# Heath insurance US/MX



## tresninos (Jun 19, 2012)

Does anyone have names for international health insurance companies?
My husband will be living in Mexico.Me and my 3 boys will be living in the states.

The company that is hiring him has been looking into it but don't think they have that much experience dealing with expats with benefits.

If someone has a better solution I am also willing to listen.


----------



## TundraGreen (Jul 15, 2010)

tresninos said:


> Does anyone have names for international health insurance companies?
> My husband will be living in Mexico.Me and my 3 boys will be living in the states.
> 
> The company that is hiring him has been looking into it but don't think they have that much experience dealing with expats with benefits.
> ...


You might have to look at two policies, one in each country. I am not sure there is anyone that provides coverage across international borders.


----------



## circle110 (Jul 20, 2009)

I have a policy through IMG (a British company with a US division) that covers me in both Mexico and the US as long as I am not in the US for more than 20 weeks total per year. If I am in the US for more time, then the policy becomes forfeit. I needed a policy like this because I have to be in the US a few times a year for several weeks at a time and the thought of doing that repeatedly with no coverage scared me!


----------



## dongringo (Dec 13, 2010)

circle110 said:


> I have a policy through IMG (a British company with a US division) that covers me in both Mexico and the US as long as I am not in the US for more than 20 weeks total per year. If I am in the US for more time, then the policy becomes forfeit. I needed a policy like this because I have to be in the US a few times a year for several weeks at a time and the thought of doing that repeatedly with no coverage scared me!

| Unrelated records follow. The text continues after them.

-- ==== Sys2Proof/Machine/Bytes.lean ====
section
/-! DEFINITION. The notation's primitives on bytes and lanes (R11, R12): byte selection, the little-endian `MemRead`, and `ROL`. -/

namespace Sys2Proof
namespace Machine

/-- `(v >> (8*k)) & 0xFF` (R12, R52, R86). -/
def byteAt (v k : Nat) : Byte :=
  BitVec.ofNat 8 (v >>> (8 * k))

/-- `MemRead(space, a, n)`: `sum over k of space[a+k] * 256^k` (R12), little-endian (R51). -/
def memRead (space : Nat → Byte) (a n : Nat) : Nat :=
  ((List.range n).map fun k => (space (a + k)).toNat * 256 ^ k).sum

/-- `ROL(x, n)` (R11): the zero rotation is handled apart, so that no shift by 64 is ever evaluated. -/
def rol (x : Lane) (n : Nat) : Lane :=
  let m := n % 64
  if m = 0 then x else (x <<< m) ||| (x >>> (64 - m))

end Machine
end Sys2Proof
end

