-- ==== Sys2Proof/Machine/Ops.lean ====
section
/-! DEFINITION. The named operations on the state: reading and writing `BUF`, clearing the engine, answering a transaction, raising an
error (the engine's only kind of exception, R195), taking the next event off the channel, and hardware reset. -/

namespace Sys2Proof
namespace Machine

/-- The byte listed at index `j`, if one is. -/
def lookupCell : List Host.Cell → Nat → Option Byte
  | [], _ => none
  | (a, b) :: rest, j => if a = j then some b else lookupCell rest j

/-- Lists byte `b` at index `j`, in rising order, in place of what was listed there. -/
def insertCell : List Host.Cell → Nat → Byte → List Host.Cell
  | [], j, b => [(j, b)]
  | (a, c) :: rest, j, b =>
    if j < a then (j, b) :: (a, c) :: rest
    else if j = a then (j, b) :: rest
    else (a, c) :: insertCell rest j b

/-- Lists nothing at index `j`. -/
def eraseCell (cells : List Host.Cell) (j : Nat) : List Host.Cell :=
  cells.filter fun c => decide (c.1 ≠ j)

/-- What an unlisted byte of the buffer reads as: 0x00 (R36), or the free value that block absorption left (R26, U6). -/
def Memory.unlisted (m : Memory) (j : Nat) : Byte :=
  match m.lost with
  | none => 0
  | some draw => Config.staleBufByte draw j

/-- `BUF[j]`, read (R12). Reading has no side effect (R56). -/
def Memory.read (m : Memory) (j : Nat) : Byte :=
  (lookupCell m.cells j).getD (m.unlisted j)

/-- `BUF[j] <- b` (R12). A byte equal to what an unlisted byte is known to read as is not listed. -/
def Memory.write (m : Memory) (j : Nat) (b : Byte) : Memory :=
  if m.lost = none ∧ b = 0 then { m with cells := eraseCell m.cells j }
  else { m with cells := insertCell m.cells j b }

/-- `MemWrite(BUF, a, n, v)` (R12): byte `a+k` takes `(v >> (8*k)) & 0xFF`. No command uses it. -/
def Memory.writeWide (m : Memory) (a n v : Nat) : Memory :=
  (List.range n).foldl (fun m k => m.write (a + k) (byteAt v k)) m

/-- Every byte of the buffer becomes unspecified (R26): nothing is listed, and an unlisted byte is free value number `draw`. -/
def Memory.lose (draw : Nat) : Memory :=
  { cells := [], lost := some draw }

/-- Whether the content of byte `j` is specified: it has been written, or cleared, since the last block absorption (R26). -/
def Memory.specified (m : Memory) (j : Nat) : Bool :=
  m.lost.isNone || (lookupCell m.cells j).isSome

/-- The canonical form of the buffer's bytes: indexes strictly rising and below `BUF_PHYS` = 144, and no listed byte equal to the
0x00 an unlisted byte is known to read as. -/
abbrev Memory.wf (m : Memory) : Prop :=
  m.cells.Pairwise (fun x y => x.1 < y.1) ∧ (∀ c ∈ m.cells, c.1 < Config.kse1.bufPhys) ∧
    (m.lost = none → ∀ c ∈ m.cells, c.2 ≠ 0)

/-- What NEW and RESET share (R170, R174): lanes, buffer and cursor to zero. -/
def Engine.clear (e : Engine) : Engine :=
  { e with lanes := zeroLanes, buf := .zero, cur := 0 }

/-- `respond(code, words)` (R12, R92): `R[0]` is the status code zero-extended, the data words follow. -/
def State.respond (s : State) (code : Status) (data : List Word) : State :=
  { s with responses := s.responses ++ [code.code.setWidth 32 :: data] }

/-- `raise <Error>` (R195), the engine's error entry: nothing changes but `LASTERR`, and the response is the error's code alone. There is
no saved context, no vector and no mode, and so no return (R197): the next transaction is simply accepted. -/
def State.raise (s : State) (error : Status) : State :=
  ({ s with engine := { s.engine with lastErr := error } }).respond error []

/-- The end of a command that succeeds (R170 to R174): `LASTERR <- 0` and `respond(0, words)`. -/
def State.succeed (s : State) (e : Engine) (data : List Word) : State :=
  ({ s with engine := { e with lastErr := .ok } }).respond .ok data

/-- ILLEGAL (R194): a transaction that decodes to no command raises `IllegalCommand`, in every phase. -/
def execIllegal (s : State) : Host.Outcome State Fault Refusal :=
  .next (s.raise .illegalCommand)

/-- The next event on the channel, and the state with it taken off (R33, R80). -/
def fetch (s : State) : Option (ChannelEvent × State) :=
  match s.channel with
  | [] => none
  | event :: rest => some (event, { s with channel := rest })

/-- Hardware reset asserted between two transactions (R220, R221). It is no step of the machine (R221): it chooses a new initial state.
The host's channel and the responses already sent are the host's and stay (notes/assumptions/4.md). -/
def State.hardwareReset (s : State) : State :=
  { s with engine := { Engine.reset with draws := s.engine.draws } }

/-- Hardware reset asserted while the next transaction's command runs (R221): that command is lost without a response. DESIGN CHOICE:
where two transactions overlap (R223, U1), both are taken off the channel and lost; the spec says nothing of a reset then
(notes/assumptions/16.md). -/
def State.hardwareResetDuring (s : State) : State :=
  { s.hardwareReset with channel := s.channel.tail }

end Machine
end Sys2Proof
end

Do you have a link to their site?


----------



## tresninos (Jun 19, 2012)

This won't work for us.I would need full coverage full time in both places,
How is IMSS?


----------



## TundraGreen (Jul 15, 2010)

tresninos said:


> This won't work for us.I would need full coverage full time in both places,
> How is IMSS?


IMSS seems to get mixed reviews here. Some of us like it and others not so much. I have had it for two years and it meets my needs. I am pretty healthy so have only used it for emergency room type stuff and teeth cleaning. None of the staff I have dealt with spoke any English, so some proficiency with Spanish is pretty necessary. However, my Spanish is not very good and I still get by fine there. 

I banged my elbow once and it developed into a case of bursitis. The emergency room saw me after an hour and a half wait. They have posted triage system and take people who are bleeding first. 

For more routine stuff, you can drop in at your assigned doctor's office and wait for an opening, or you can make an appointment. To see a specialist you need a recommendation from your general doctor, then you make an appointment. I am in the middle of this process and one of the appointments they gave me was three months away. 

The teeth cleaning is just that, they clean my teeth and I am out the door. No xrays, no dental examination. But then I have never made an appointment and asked for more. I suspect if I did I would get more. Instead I just drop in and within 5 or 10 minutes they take me in and clean my teeth. 

The main office where you sign up or renew is a zoo, maybe because I am in a big city. There are hundreds of people there every day. Every time I have had to go there, it ends up being a full day's project, mid-morning to mid-afternoon. You wait to get assigned to a window, you wait for the window to take you, you go to the bank to pay, they you wait to turn in the paperwork.

It costs me a little over $3000 pesos/year and seems like a good investment to me.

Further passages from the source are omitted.